Substack post breaking down what it means to be an artist in late stage capitalism as well as reframing the options that are available for creatives to live from their art.
I remember when I was choosing what I wanted to study, I had given myself the deadline of 9th grade to know exactly what I wanted to do so that I was able to pick the right IB subjects for the best chance at getting into my dream university (this was a bit much looking back). I seemed to run into the issue that everything that felt interesting to me would leave me as an unemployed starving artist, or so I thought.
Those career orientation tests that they made you do in high school always showed up inconclusive for me for some reason, I truly only cared about philosophy, literature, and art class in school so I guess that could have been why. Either way, I did figure out what I wanted to do, which seemed to be the closest compromise between what I felt was my true calling and the fact that I need to be a self-sustaining functioning member of society. This landed me on the course that I am doing right now which is Fashion Business.
Looking back at my choices I don’t regret anything, I’m glad my course gives me a bit of leeway into an array of fields within the industry but a little part of me does wish I had gone with a more creative course. Having the space to create here has given me a significantly new perspective in regards to what it means to be a creative and how this can become a way for me to (at least partially) make a living. If you are currently finding yourself in a similar spot, I definitely recommend you give this piece a read.
In a Burning World, Witchcraft is on the Rise on Atmos
Essay outlining how the current cultural and political climate has resulted in a new wave of non-religious spirituality and how it has turned into a movement of resistance.
I was raised in a very Catholic household and attended an all-girls Catholic school for a large portion of my life. So much of my life revolved around religion for such a long time (and when I’m back home it feels like it still does), but from a very young age, it made absolutely zero sense to me. The realization that I couldn’t trick myself into believing everything that had been instilled into me my entire life was absolutely terrifying, but there were far too many inconsistencies for me to be able to justify trying to keep myself under this illusion.
When I was around thirteen I told my parents I would not go to church with them on Sundays anymore and that is kind of how I let them know I was no longer interested in religion.
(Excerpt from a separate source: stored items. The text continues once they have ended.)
-- ==== Sys2Proof/Laws/Encoder.lean ====
section
/-! SUPPORT. The byte emitter: what a run of it does, phase by phase, and what building a packet does. -/

namespace Sys2Proof.Machine

theorem emitRun_succ (k : Nat) (s : State) : emitRun (k + 1) s = andThen (emitStep s) (emitRun k) := rfl

theorem emitRun_add (j k : Nat) (s : State) : emitRun (j + k) s = andThen (emitRun j s) (emitRun k) := by
  induction j generalizing s with
  | zero => simp [emitRun]
  | succ j ih =>
    rw [Nat.succ_add, emitRun_succ, emitRun_succ]
    cases emitStep s with
    | next t => simpa using ih t
    | fault f => rfl
    | refused r => rfl

/-- The five header bytes of the latched length (R45). -/
def header (len : Len) : List Byte :=
  [Config.startByte, Config.cmdSend, lenLo len, lenHi len, Config.subCmd]

theorem encodeFrame_eq (len : Len) (pay : List Byte) :
    encodeFrame len pay = header len ++ (pay.take len.toNat ++ [Config.endByte]) := by
  simp [encodeFrame, header]

/-- The state after the emitter's first `k` header steps (R85): phases `S_START` to `S_SUB`. -/
def afterHeader (s : State) : State :=
  { emitStart s with
    ph := if s.opLen = 0 then .fin else .payload, wp := 5, pkt := Memory.ofBytes 0 (header s.opLen) }

theorem emitRun_header (s : State) : emitRun 5 (emitStart s) = .next (afterHeader s) := rfl

/-- No header step is the last (R86). -/
theorem emitRun_header_busy (s : State) (k : Nat) (hk : k < 5) :
    ∃ t, emitRun k (emitStart s) = .next t ∧ t.ph ≠ .idle ∧ t.wp.toNat = k := by
  match k, hk with
  | 0, _ => exact ⟨_, rfl, by simp, rfl⟩
  | 1, _ => exact ⟨_, rfl, by simp, rfl⟩
  | 2, _ => exact ⟨_, rfl, by simp, rfl⟩
  | 3, _ => exact ⟨_, rfl, by simp, rfl⟩
  | 4, _ => exact ⟨_, rfl, by simp, rfl⟩

/-- In the middle of the payload phase: `i` bytes of it are out (R85). -/
structure InPayload (s : State) (bs : List Byte) (i : Nat) : Prop where
  ph : s.ph = .payload
  idx : s.idx.toNat = i
  wp : s.wp.toNat = 5 + i
  len : s.lenR.toNat = bs.length
  pkt : s.pkt = Memory.ofBytes 0 (header s.lenR ++ bs.take i)
  pay : ∀ j, j < bs.length → s.pay.read j = bs[j]?
  lt : i < bs.length

/-- One payload step that is not the last: one more byte is out. -/
theorem emitStep_payload {s : State} {bs : List Byte} {i : Nat} (h : InPayload s bs i) (hi : i + 1 < bs.length) :
    ∃ b, emitStep s = .next (putByte b .payload { s with idx := s.idx + 1 }) ∧
      InPayload (putByte b .payload { s with idx := s.idx + 1 }) bs (i + 1) := by
  obtain ⟨hph, hidx, hwp, hlen, hpkt, hpay, hlt⟩ := h
  have hb : s.pay.read s.idx.toNat = some bs[i] := by rw [hidx, hpay i hlt]; simp [hlt]
  have hne : s.idx ≠ s.lenR - 1 := by
    intro e
    have := congrArg BitVec.toNat e
    have h1 := s.lenR.isLt
    rw [BitVec.toNat_sub] at this
    simp at this
    omega
  refine ⟨bs[i], by simp only [emitStep, hph, hb]; rw [if_neg hne], ⟨rfl, ?_, ?_, hlen, ?_, hpay, hi⟩⟩
  · have h1 := s.lenR.isLt
    simp only [putByte_idx, BitVec.toNat_add]
    simp
    omega
  · have h1 := s.lenR.isLt
    simp only [putByte_wp, BitVec.toNat_add]
    simp
    omega
  · have hl : (header s.lenR ++ bs.take i).length = s.wp.toNat := by
      simp [header, hwp]
      omega
    have := Memory.write_ofBytes_end (header s.lenR ++ bs.take i) 0 bs[i]
    rw [Nat.zero_add, hl] at this
    simp only [putByte_pkt, putByte_lenR, hpkt]
    rw [this, List.append_assoc, List.take_append_getElem]

/-- Any number of payload steps short of the last. -/
theorem emitRun_payload {bs : List Byte} (m : Nat) {s : State} {i : Nat} (h : InPayload s bs i)
    (hm : i + m < bs.length) :
    ∃ t, emitRun m s = .next t ∧ InPayload t bs (i + m) ∧
      t = { s with ph := .payload, idx := t.idx, wp := t.wp, pkt := t.pkt } := by
  induction m generalizing s i with
  | zero =>
    refine ⟨s, rfl, h, ?_⟩
    rw [← h.ph]
  | succ m ih =>
    obtain ⟨b, hstep, hin⟩ := emitStep_payload h (by omega)
    obtain ⟨t, hrun, hint, heq⟩ := ih hin (by omega)
    refine ⟨t, ?_, ?_, ?_⟩
    · rw [emitRun_succ, hstep]
      exact hrun
    · rwa [show i + (m + 1) = i + 1 + m by omega]
    · rw [heq]
      rfl

/-- The last payload step (R85): the whole payload is out. -/
theorem emitStep_payload_last {s : State} {bs : List Byte} {i : Nat} (h : InPayload s bs i) (hi : i + 1 = bs.length) :
    emitStep s =
      .next { s with ph := .fin, wp := s.wp + 1, pkt := Memory.ofBytes 0 (header s.lenR ++ bs) } := by
  obtain ⟨hph, hidx, hwp, hlen, hpkt, hpay, hlt⟩ := h
  have hb : s.pay.read s.idx.toNat = some bs[i] := by rw [hidx, hpay i hlt]; simp [hlt]
  have heq : s.idx = s.lenR - 1 := by
    apply BitVec.eq_of_toNat_eq
    have h1 := s.lenR.isLt
    rw [BitVec.toNat_sub]
    simp
    omega
  have hl : (header s.lenR ++ bs.take i).length = s.wp.toNat := by
    simp [header, hwp]
    omega
  have hw := Memory.write_ofBytes_end (header s.lenR ++ bs.take i) 0 bs[i]
  rw [Nat.zero_add, hl, List.append_assoc, List.take_append_getElem, hi, List.take_length, ← hpkt] at hw
  simp only [emitStep, hph, hb]
  rw [if_pos heq, putByte, hw]

/-- The state once a packet is built (R85): the frame stands in PKT and the emitter is idle. -/
def built (s : State) (bs : List Byte) : State :=
  { s with
    lenR := s.opLen
    idx := if s.opLen = 0 then 0 else s.opLen - 1
    wp := BitVec.ofNat 17 (s.opLen.toNat + 6)
    ph := .idle
    pkt := Memory.ofBytes 0 (encodeFrame s.opLen bs) }

/-- The emitter once the header and the payload are out, before END. -/
def beforeEnd (s : State) (bs : List Byte) : State :=
  { built s bs with
    wp := BitVec.ofNat 17 (s.opLen.toNat + 5), ph := .fin, pkt := Memory.ofBytes 0 (header s.opLen ++ bs) }

theorem afterHeader_inPayload {s : State} {bs : List Byte} (hr : s.pay.readRange 0 s.opLen.toNat = some bs)
    (h0 : s.opLen ≠ 0) : InPayload (afterHeader s) bs 0 := by
  obtain ⟨hl, hget⟩ := Memory.readRange_some hr
  refine ⟨by simp only [afterHeader]; rw [if_neg h0], rfl, rfl, hl.symm, by simp [afterHeader], fun j hj => ?_, ?_⟩
  · have := hget j (by omega)
    rwa [Nat.zero_add] at this
  · rw [hl]
    rcases Nat.eq_zero_or_pos s.opLen.toNat with h | h
    · exact absurd (BitVec.eq_of_toNat_eq h) h0
    · exact h

theorem emitRun_beforeEnd {s : State} {bs : List Byte} (hr : s.pay.readRange 0 s.opLen.toNat = some bs) :
    emitRun (s.opLen.toNat + 5) (emitStart s) = .next (beforeEnd s bs) := by
  have hl := (Memory.readRange_some hr).1
  rw [Nat.add_comm, emitRun_add, emitRun_header, andThen_next]
  by_cases h0 : s.opLen = 0
  · have hbs : bs = [] := by
      apply List.eq_nil_of_length_eq_zero
      rw [hl, h0]
      rfl
    subst hbs
    simp [h0, emitRun, afterHeader, beforeEnd, built, emitStart]
  · have hin := afterHeader_inPayload hr h0
    have hpos : 0 < bs.length := hin.lt
    obtain ⟨m, hm⟩ : ∃ m, s.opLen.toNat = m + 1 := ⟨s.opLen.toNat - 1, by omega⟩
    obtain ⟨t, hrun, hint, heq⟩ := emitRun_payload m hin (by omega)
    rw [hm, emitRun_add, hrun, andThen_next, emitRun_succ, emitStep_payload_last hint (by omega)]
    have hlenR : t.lenR = s.opLen := by rw [heq]; rfl
    have hidx : t.idx = s.opLen - 1 := by
      apply BitVec.eq_of_toNat_eq
      have h1 := s.opLen.isLt
      have h2 := hint.idx
      rw [BitVec.toNat_sub]
      simp
      omega
    have hwp : t.wp + 1 = BitVec.ofNat 17 (s.opLen.toNat + 5) := by
      apply BitVec.eq_of_toNat_eq
      have h1 := s.opLen.isLt
      have h2 := hint.wp
      rw [BitVec.toNat_add]
      simp
      omega
    simp only [emitRun, andThen_next, hlenR, hwp]
    congr 1
    rw [heq, hidx]
    simp only [beforeEnd, built, afterHeader, emitStart, h0, if_false]

/-- What building a packet does when the emitter is idle and the payload is in place: the frame of the payload
stands in PKT, and only the emitter's own registers have changed (R80, R85). -/
theorem buildPacket_of_payload {s : State} {bs : List Byte} (hi : s.ph = .idle)
    (hr : s.pay.readRange 0 s.opLen.toNat = some bs) : buildPacket s = .next (built s bs) := by
  have hl := (Memory.readRange_some hr).1
  have hend : emitStep (beforeEnd s bs) = .next (built s bs) := by
    have h1 := s.opLen.isLt
    have hw := Memory.write_ofBytes_end (header s.opLen ++ bs) 0 Config.endByte
    have hlen : 0 + (header s.opLen ++ bs).length = (BitVec.ofNat 17 (s.opLen.toNat + 5)).toNat := by
      simp [header, hl]
      omega
    have hwp : BitVec.ofNat 17 (s.opLen.toNat + 5) + 1 = BitVec.ofNat 17 (s.opLen.toNat + 6) := by
      apply BitVec.eq_of_toNat_eq
      rw [BitVec.toNat_add]
      simp
    rw [hlen] at hw
    have hf : encodeFrame s.opLen bs = header s.opLen ++ bs ++ [Config.endByte] := by
      rw [encodeFrame_eq, ← hl, List.take_length, List.append_assoc]
    simp only [emitStep, beforeEnd, putByte, hw, hwp, built, hf]
  rw [buildPacket, if_pos hi]
  show emitRun (s.opLen.toNat + 5 + 1) (emitStart s) = _
  rw [emitRun_add, emitRun_beforeEnd hr, andThen_next, emitRun_succ, hend]
  rfl

theorem buildPacket_busy {s : State} (h : s.ph ≠ .idle) : buildPacket s = .fault .emitterBusy := by
  simp [buildPacket, h]

/-! ## What building leaves, field by field -/

@[simp] theorem built_lc (s : State) (bs : List Byte) : (built s bs).lc = s.lc := rfl
@[simp] theorem built_released (s : State) (bs : List Byte) : (built s bs).released = s.released := rfl
@[simp] theorem built_nameValid (s : State) (bs : List Byte) : (built s bs).nameValid = s.nameValid := rfl
@[simp] theorem built_name (s : State) (bs : List Byte) : (built s bs).name = s.name := rfl
@[simp] theorem built_ph (s : State) (bs : List Byte) : (built s bs).ph = .idle := rfl
@[simp] theorem built_lenR (s : State) (bs : List Byte) : (built s bs).lenR = s.opLen := rfl
@[simp] theorem built_opLen (s : State) (bs : List Byte) : (built s bs).opLen = s.opLen := rfl
@[simp] theorem built_opName (s : State) (bs : List Byte) : (built s bs).opName = s.opName := rfl
@[simp] theorem built_pay (s : State) (bs : List Byte) : (built s bs).pay = s.pay := rfl
@[simp] theorem built_pkt (s : State) (bs : List Byte) :
    (built s bs).pkt = Memory.ofBytes 0 (encodeFrame s.opLen bs) := rfl
@[simp] theorem built_trace (s : State) (bs : List Byte) : (built s bs).trace = s.trace := rfl
@[simp] theorem built_reply (s : State) (bs : List Byte) : (built s bs).reply = s.reply := rfl
@[simp] theorem built_pending (s : State) (bs : List Byte) : (built s bs).pending = s.pending := rfl
@[simp] theorem built_tIsOpenIn (s : State) (bs : List Byte) : (built s bs).tIsOpenIn = s.tIsOpenIn := rfl
@[simp] theorem built_tAnswers (s : State) (bs : List Byte) : (built s bs).tAnswers = s.tAnswers := rfl
@[simp] theorem built_tPortName (s : State) (bs : List Byte) : (built s bs).tPortName = s.tPortName := rfl
@[simp] theorem built_tLineBefore (s : State) (bs : List Byte) : (built s bs).tLineBefore = s.tLineBefore := rfl
@[simp] theorem built_draws (s : State) (bs : List Byte) : (built s bs).draws = s.draws := rfl

theorem encodeFrame_length {len : Len} {pay : List Byte} (h : len.toNat ≤ pay.length) :
    (encodeFrame len pay).length = len.toNat + 6 := by
  simp [encodeFrame, h]

/-- The complete packet is the frame (R85). -/
theorem packetBytes_built {s : State} {bs : List Byte} (hl : bs.length = s.opLen.toNat) :
    packetBytes (built s bs) = some (encodeFrame s.opLen bs) := by
  have h1 := s.opLen.isLt
  have h2 := encodeFrame_length (len := s.opLen) (pay := bs) hl.ge
  have hw : (built s bs).wp.toNat = (encodeFrame s.opLen bs).length := by
    rw [h2]
    simp [built]
    omega
  rw [packetBytes, hw, built_pkt, Memory.readRange_ofBytes le_rfl, List.take_length]

/-! ## A payload that lacks a byte (R33) -/

/-- In the payload phase the emitter faults at the first byte that nothing has written. -/
theorem emitRun_missing {j : Nat} (m : Nat) {s : State} (hph : s.ph = .payload) (hij : s.idx.toNat ≤ j)
    (hj : j < s.lenR.toNat) (hm : j < s.idx.toNat + m) (hr : s.pay.read j = none) :
    emitRun m s = .fault .unspecifiedRead := by
  induction m generalizing s with
  | zero => omega
  | succ m ih =>
    rw [emitRun_succ]
    cases hb : s.pay.read s.idx.toNat with
    | none => simp [emitStep, hph, hb]
    | some b =>
      have hne : s.idx.toNat ≠ j := by
        rintro rfl
        rw [hr] at hb
        cases hb
      have hlast : s.idx ≠ s.lenR - 1 := by
        intro e
        have := congrArg BitVec.toNat e
        have h1 := s.lenR.isLt
        rw [BitVec.toNat_sub] at this
        simp at this
        omega
      have hi : (s.idx + 1).toNat = s.idx.toNat + 1 := by
        have h1 := s.lenR.isLt
        rw [BitVec.toNat_add]
        simp
        omega
      simp only [emitStep, hph, hb]
      rw [if_neg hlast, andThen_next]
      exact ih rfl (by show (s.idx + 1).toNat ≤ j; omega) hj (by show j < (s.idx + 1).toNat + m; omega) hr

theorem buildPacket_missing {s : State} {j : Nat} (hi : s.ph = .idle) (hj : j < s.opLen.toNat)
    (hr : s.pay.read j = none) : buildPacket s = .fault .unspecifiedRead := by
  have h0 : s.opLen ≠ 0 := by
    intro e
    rw [e] at hj
    exact absurd hj (Nat.not_lt_zero j)
  rw [buildPacket, if_pos hi, Nat.add_comm]
  show emitRun (5 + 1 + s.opLen.toNat) (emitStart s) = _
  rw [Nat.add_assoc, emitRun_add, emitRun_header, andThen_next]
  refine emitRun_missing (j := j) _ ?_ (Nat.zero_le j) hj ?_ hr
  · simp only [afterHeader]
    rw [if_neg h0]
  · show j < 0 + (1 + s.opLen.toNat)
    omega

/-- Building a packet, in full: what it answers in every state. -/
theorem buildPacket_eq (s : State) :
    buildPacket s =
      if s.ph = .idle then
        match s.pay.readRange 0 s.opLen.toNat with
        | some bs => .next (built s bs)
        | none => .fault .unspecifiedRead
      else .fault .emitterBusy := by
  by_cases hi : s.ph = .idle
  · rw [if_pos hi]
    cases hr : s.pay.readRange 0 s.opLen.toNat with
    | some bs => exact buildPacket_of_payload hi hr
    | none =>
      obtain ⟨j, hj, hn⟩ := Memory.readRange_none hr
      rw [Nat.zero_add] at hn
      exact buildPacket_missing hi hj hn
  · rw [if_neg hi]
    exact buildPacket_busy hi

/-- All that building a packet can do on the way to a next state. -/
theorem buildPacket_eq_next {s t : State} (h : buildPacket s = .next t) :
    ∃ bs, s.ph = .idle ∧ s.pay.readRange 0 s.opLen.toNat = some bs ∧ bs.length = s.opLen.toNat ∧ t = built s bs := by
  rw [buildPacket_eq] at h
  split at h
  · rename_i hi
    cases hr : s.pay.readRange 0 s.opLen.toNat with
    | none => simp [hr] at h
    | some bs =>
      simp only [hr] at h
      exact ⟨bs, hi, rfl, (Memory.readRange_some hr).1, by injection h with h; exact h.symm⟩
  · cases h

/-! ## The latched payload -/

theorem readRange_latched {len : Len} {pay : List Byte} (h : len.toNat ≤ pay.length) :
    (Memory.ofBytes 0 pay).readRange 0 len.toNat = some (pay.take len.toNat) := Memory.readRange_ofBytes h

theorem readRange_latched_some {len : Len} {pay bs : List Byte}
    (h : (Memory.ofBytes 0 pay).readRange 0 len.toNat = some bs) : len.toNat ≤ pay.length ∧ bs = pay.take len.toNat := by
  obtain ⟨hl, hget⟩ := Memory.readRange_some h
  have hle : len.toNat ≤ pay.length := by
    by_contra hc
    have := hget pay.length (by omega)
    rw [Nat.zero_add, Memory.read_ofBytes] at this
    simp at this
    omega
  refine ⟨hle, ?_⟩
  rw [readRange_latched hle] at h
  injection h with h
  exact h.symm

theorem encodeFrame_take (len : Len) (pay : List Byte) : encodeFrame len (pay.take len.toNat) = encodeFrame len pay := by
  simp [encodeFrame]

end Sys2Proof.Machine
end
I know it was a disappointment and that this would create some friction with the rest of the family as well, but just seeing the state of the world was enough for me to discern that if their god existed, he was either not all good or not all powerful.
I have always had issues with organized religion as a whole, even with the ones outside the one that I was raised in. This didn’t mean I was completely closed off to the existence of a higher power, but it meant I just didn’t believe in the versions of it that had been created through institutions rooted in problematic agendas. I know this is a shared feeling with a great part of my generation, as I can see it in the people I am surrounded by as well as in the statistics in the article. I think being able to reclaim spirituality and connecting with it through nature is one of the things that gives me at least a sliver of hope for the future that we are creating.
Video essay dissecting the erosion of ownership rights and loss of physical media in the modern world particularly within digital spaces and what you can do about it.
A few weeks ago when the power outage in Spain and Portugal happened it really left my head spinning as I became hyper-aware of the fragility of the things that we “own” in the digital world. What would happen if the world went dark right now and didn’t go back to normal? How much of your property would get lost? I thought about the pictures on my phone, all of my Spotify playlists and the endless silly little notes that I keep on my phone.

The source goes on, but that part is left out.